*ACTIVITY*. Transcribe exactly the lines that fall between the one holding "let r := s.pch e.chan" and the one holding "let s := (s.wr Reg.SAF_PCH_STAT.stale_a n", inclusive, from the entries below.

········

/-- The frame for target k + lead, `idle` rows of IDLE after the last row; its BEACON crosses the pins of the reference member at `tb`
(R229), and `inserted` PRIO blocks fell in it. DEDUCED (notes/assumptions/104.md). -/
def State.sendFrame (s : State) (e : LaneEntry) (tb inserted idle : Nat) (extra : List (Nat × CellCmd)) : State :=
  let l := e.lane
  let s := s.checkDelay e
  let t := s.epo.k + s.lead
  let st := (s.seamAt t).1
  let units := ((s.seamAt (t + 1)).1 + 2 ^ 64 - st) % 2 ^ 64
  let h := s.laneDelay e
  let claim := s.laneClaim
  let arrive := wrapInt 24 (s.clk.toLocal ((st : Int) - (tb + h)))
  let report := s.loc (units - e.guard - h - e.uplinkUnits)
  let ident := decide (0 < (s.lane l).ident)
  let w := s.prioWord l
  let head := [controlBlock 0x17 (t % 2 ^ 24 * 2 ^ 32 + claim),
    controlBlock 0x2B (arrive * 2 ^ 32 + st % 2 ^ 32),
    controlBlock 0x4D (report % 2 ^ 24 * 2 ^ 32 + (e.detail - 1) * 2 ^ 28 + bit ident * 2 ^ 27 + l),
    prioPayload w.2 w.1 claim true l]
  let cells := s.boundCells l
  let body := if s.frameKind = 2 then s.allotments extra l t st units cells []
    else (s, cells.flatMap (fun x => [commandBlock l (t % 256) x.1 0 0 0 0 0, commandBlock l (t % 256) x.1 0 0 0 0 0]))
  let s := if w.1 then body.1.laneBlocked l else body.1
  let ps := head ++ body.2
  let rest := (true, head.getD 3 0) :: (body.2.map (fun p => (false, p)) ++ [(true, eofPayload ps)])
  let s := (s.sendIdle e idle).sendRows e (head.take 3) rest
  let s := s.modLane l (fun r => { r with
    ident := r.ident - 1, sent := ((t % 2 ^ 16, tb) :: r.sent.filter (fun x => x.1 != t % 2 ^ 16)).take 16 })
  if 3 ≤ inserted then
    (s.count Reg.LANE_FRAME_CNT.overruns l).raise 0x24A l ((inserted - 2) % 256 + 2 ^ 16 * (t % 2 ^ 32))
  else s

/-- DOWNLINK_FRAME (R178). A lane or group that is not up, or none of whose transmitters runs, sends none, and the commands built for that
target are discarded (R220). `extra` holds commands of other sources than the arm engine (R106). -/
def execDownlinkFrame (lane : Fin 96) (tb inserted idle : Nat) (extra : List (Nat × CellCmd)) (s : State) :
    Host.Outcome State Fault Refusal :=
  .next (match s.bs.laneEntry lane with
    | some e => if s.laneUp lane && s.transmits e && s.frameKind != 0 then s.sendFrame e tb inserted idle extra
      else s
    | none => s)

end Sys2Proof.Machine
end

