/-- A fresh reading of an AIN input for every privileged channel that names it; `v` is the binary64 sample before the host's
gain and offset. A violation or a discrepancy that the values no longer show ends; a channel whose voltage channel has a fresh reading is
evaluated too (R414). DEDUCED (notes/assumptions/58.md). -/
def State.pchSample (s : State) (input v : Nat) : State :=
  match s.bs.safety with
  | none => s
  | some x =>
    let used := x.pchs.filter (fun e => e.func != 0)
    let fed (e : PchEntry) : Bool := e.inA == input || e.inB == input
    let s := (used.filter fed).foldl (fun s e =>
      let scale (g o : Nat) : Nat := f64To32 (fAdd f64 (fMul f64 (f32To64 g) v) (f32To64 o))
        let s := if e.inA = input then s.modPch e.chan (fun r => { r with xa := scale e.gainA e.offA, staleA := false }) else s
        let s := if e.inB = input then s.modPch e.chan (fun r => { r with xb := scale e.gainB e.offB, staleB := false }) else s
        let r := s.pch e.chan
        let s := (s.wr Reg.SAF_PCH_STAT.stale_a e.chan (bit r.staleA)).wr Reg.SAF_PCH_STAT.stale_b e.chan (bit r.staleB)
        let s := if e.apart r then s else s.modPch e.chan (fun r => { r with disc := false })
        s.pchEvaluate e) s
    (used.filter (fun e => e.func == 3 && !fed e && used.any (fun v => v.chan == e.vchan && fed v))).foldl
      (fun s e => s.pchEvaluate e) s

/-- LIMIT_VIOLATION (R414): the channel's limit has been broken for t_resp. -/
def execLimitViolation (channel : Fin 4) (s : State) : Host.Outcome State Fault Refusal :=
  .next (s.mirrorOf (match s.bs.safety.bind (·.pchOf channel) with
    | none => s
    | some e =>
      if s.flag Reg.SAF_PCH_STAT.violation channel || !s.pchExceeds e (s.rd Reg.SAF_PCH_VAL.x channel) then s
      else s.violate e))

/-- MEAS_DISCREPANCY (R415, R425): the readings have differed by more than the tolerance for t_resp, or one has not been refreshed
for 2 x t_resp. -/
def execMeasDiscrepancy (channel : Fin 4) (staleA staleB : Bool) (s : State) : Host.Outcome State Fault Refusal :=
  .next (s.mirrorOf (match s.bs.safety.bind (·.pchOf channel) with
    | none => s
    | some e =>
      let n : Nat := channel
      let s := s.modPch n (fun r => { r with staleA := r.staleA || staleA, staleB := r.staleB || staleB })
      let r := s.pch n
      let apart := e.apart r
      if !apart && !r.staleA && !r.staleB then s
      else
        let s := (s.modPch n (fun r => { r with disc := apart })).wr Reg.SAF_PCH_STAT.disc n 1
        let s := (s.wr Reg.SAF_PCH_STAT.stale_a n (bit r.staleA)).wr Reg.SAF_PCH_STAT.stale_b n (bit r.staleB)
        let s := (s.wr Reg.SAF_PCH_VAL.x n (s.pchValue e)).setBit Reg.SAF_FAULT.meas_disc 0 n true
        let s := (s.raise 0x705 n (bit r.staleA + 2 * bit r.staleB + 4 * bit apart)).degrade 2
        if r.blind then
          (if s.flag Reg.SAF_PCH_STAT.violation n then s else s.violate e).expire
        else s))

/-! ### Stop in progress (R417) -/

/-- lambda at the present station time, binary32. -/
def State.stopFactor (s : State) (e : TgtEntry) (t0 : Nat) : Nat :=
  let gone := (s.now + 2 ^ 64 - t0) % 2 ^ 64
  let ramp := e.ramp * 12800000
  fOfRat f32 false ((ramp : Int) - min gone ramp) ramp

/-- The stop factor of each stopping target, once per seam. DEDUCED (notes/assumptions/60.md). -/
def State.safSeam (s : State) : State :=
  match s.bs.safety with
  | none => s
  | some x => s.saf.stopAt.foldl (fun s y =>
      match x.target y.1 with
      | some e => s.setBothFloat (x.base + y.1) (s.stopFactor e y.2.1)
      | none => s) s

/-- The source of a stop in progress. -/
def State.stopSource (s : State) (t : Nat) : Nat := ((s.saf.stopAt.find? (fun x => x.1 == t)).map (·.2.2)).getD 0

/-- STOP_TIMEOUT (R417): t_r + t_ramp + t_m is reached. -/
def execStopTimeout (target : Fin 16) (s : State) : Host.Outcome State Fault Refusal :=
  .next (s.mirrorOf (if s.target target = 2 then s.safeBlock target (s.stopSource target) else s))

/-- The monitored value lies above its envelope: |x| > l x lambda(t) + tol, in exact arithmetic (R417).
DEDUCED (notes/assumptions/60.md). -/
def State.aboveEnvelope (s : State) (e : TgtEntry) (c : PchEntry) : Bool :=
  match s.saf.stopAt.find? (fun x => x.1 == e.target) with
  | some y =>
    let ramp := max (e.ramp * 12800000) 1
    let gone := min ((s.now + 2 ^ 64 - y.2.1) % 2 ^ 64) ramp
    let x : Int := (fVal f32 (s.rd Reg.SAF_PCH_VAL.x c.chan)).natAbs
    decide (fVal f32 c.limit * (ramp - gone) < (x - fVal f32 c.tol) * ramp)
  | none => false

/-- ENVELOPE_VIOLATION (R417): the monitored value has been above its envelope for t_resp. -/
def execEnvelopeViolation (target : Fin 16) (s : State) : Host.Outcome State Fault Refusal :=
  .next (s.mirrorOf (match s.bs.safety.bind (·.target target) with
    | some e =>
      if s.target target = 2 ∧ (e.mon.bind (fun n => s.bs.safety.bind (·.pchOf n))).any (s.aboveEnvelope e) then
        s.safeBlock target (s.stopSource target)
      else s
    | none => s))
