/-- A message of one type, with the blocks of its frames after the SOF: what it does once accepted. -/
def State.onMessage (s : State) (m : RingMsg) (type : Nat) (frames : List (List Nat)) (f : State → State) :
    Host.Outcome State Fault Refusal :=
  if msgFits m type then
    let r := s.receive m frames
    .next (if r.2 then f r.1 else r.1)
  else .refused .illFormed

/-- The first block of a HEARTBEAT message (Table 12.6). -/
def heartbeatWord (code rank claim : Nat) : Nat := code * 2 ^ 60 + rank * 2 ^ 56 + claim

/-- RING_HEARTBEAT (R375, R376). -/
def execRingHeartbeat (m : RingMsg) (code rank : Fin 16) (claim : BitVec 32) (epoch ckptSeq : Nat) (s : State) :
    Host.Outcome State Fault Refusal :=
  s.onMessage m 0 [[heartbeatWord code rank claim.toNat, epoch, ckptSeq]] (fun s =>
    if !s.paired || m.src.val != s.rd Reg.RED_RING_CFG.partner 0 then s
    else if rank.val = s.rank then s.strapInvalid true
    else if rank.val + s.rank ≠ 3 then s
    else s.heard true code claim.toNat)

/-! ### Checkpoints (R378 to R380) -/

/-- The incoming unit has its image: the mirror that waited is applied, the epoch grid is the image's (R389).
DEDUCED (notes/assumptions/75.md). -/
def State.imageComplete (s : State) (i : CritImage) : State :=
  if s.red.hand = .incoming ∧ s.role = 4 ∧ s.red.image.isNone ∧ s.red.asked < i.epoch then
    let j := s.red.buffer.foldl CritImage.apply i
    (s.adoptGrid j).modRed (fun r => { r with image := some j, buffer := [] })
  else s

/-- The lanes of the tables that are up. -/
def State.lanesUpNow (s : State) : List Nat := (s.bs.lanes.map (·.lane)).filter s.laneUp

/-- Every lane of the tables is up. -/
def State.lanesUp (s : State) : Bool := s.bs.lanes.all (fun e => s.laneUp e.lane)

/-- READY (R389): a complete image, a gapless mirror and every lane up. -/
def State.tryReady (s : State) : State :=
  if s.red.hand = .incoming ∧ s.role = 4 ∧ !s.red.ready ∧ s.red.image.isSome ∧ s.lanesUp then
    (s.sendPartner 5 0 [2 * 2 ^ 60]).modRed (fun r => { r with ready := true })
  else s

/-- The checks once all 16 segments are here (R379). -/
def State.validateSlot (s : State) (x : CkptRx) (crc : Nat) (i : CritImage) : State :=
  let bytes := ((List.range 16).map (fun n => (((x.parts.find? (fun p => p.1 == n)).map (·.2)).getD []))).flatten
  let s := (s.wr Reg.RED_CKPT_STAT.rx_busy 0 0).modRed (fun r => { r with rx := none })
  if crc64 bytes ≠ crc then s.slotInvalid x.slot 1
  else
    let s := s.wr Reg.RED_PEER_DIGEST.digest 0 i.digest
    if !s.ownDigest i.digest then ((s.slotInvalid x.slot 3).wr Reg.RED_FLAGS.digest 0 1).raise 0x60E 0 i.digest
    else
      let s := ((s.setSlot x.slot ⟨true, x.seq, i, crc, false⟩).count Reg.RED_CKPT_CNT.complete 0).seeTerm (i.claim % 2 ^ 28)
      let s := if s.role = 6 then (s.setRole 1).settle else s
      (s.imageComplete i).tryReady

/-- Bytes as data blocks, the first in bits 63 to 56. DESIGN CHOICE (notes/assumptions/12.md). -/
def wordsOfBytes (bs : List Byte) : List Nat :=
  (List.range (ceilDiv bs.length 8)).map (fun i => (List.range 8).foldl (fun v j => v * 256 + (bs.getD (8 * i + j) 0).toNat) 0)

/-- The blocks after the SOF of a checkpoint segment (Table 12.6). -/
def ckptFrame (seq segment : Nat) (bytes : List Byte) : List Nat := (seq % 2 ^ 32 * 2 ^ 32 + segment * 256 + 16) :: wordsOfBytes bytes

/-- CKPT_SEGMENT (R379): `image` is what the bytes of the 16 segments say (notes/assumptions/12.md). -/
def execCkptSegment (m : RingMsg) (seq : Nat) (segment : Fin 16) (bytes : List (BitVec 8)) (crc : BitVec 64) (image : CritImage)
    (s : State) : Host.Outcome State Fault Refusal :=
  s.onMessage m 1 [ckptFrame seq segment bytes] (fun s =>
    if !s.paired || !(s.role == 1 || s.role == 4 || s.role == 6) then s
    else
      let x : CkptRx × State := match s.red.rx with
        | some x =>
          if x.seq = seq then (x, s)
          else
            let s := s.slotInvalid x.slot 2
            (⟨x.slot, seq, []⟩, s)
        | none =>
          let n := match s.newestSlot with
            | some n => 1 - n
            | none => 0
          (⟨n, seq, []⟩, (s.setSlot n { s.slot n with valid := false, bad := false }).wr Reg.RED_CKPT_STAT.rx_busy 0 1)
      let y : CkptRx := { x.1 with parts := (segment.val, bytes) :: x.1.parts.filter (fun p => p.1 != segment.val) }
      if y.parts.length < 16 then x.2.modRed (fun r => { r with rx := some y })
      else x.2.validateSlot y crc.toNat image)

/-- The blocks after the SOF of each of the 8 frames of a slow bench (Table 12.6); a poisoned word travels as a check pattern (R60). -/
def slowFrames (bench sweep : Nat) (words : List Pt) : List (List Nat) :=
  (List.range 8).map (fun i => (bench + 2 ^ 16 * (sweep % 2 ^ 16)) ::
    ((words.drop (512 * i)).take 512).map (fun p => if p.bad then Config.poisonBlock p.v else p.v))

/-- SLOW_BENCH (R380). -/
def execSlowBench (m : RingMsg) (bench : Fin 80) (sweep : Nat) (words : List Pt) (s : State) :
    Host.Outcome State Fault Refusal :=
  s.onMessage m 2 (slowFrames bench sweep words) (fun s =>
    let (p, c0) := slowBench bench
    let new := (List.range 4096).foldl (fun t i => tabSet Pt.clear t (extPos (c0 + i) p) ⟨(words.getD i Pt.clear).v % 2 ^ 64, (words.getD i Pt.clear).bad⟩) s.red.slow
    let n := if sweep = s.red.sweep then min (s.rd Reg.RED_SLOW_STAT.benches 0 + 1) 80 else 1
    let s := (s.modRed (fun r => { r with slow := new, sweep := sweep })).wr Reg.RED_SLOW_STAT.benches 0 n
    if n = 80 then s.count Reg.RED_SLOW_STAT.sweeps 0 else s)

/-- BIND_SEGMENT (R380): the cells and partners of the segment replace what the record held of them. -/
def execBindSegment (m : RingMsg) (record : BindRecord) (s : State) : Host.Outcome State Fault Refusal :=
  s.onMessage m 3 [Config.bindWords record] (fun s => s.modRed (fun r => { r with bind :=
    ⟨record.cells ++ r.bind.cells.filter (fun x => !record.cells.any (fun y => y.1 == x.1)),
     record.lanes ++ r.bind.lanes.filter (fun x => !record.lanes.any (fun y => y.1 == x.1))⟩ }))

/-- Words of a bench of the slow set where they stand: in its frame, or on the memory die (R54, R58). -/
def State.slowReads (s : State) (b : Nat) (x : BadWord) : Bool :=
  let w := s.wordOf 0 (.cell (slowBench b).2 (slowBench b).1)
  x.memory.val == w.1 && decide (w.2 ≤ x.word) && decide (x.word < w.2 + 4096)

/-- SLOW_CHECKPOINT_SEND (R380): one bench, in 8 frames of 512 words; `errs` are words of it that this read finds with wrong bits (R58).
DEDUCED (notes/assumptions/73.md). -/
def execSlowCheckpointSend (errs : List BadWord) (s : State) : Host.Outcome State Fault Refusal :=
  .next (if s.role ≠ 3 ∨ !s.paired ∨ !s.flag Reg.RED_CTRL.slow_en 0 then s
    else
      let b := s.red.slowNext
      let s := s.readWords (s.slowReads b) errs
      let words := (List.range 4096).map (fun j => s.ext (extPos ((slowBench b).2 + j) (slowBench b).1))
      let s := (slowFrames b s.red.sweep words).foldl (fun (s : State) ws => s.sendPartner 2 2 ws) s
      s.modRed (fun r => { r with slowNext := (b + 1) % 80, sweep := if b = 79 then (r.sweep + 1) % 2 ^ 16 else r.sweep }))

········

*ANSWER BOX*.
        let r := s.pch e.chan
        let s := (s.wr Reg.SAF_PCH_STAT.stale_a e.chan (bit r.staleA)).wr Reg.SAF_PCH_STAT.stale_b e.chan (bit r.staleB)
        let s := if e.apart r then s else s.modPch e.chan (fun r => { r with disc := false })
        s.pchEvaluate e) s
    (used.filter (fun e => e.func == 3 && !fed e && used.any (fun v => v.chan == e.vchan && fed v))).foldl
      (fun s e => s.pchEvaluate e) s

/-- LIMIT_VIOLATION (R414): the channel's limit has been broken for t_resp. -/
def execLimitViolation (channel : Fin 4) (s : State) : Host.Outcome State Fault Refusal :=
  .next (s.mirrorOf (match s.bs.safety.bind (·.pchOf channel) with
    | none => s
    | some e =>
      if s.flag Reg.SAF_PCH_STAT.violation channel || !s.pchExceeds e (s.rd Reg.SAF_PCH_VAL.x channel) then s
      else s.violate e))

/-- MEAS_DISCREPANCY (R415, R425): the readings have differed by more than the tolerance for t_resp, or one has not been refreshed
for 2 x t_resp. -/
def execMeasDiscrepancy (channel : Fin 4) (staleA staleB : Bool) (s : State) : Host.Outcome State Fault Refusal :=
  .next (s.mirrorOf (match s.bs.safety.bind (·.pchOf channel) with
    | none => s
    | some e =>
      let n : Nat := channel
      let s := s.modPch n (fun r => { r with staleA := r.staleA || staleA, staleB := r.staleB || staleB })
      let r := s.pch n
      let apart := e.apart r
      if !apart && !r.staleA && !r.staleB then s
      else
        let s := (s.modPch n (fun r => { r with disc := apart })).wr Reg.SAF_PCH_STAT.disc n 1
        let s := (s.wr Reg.SAF_PCH_STAT.stale_a n (bit r.staleA)).wr Reg.SAF_PCH_STAT.stale_b n (bit r.staleB)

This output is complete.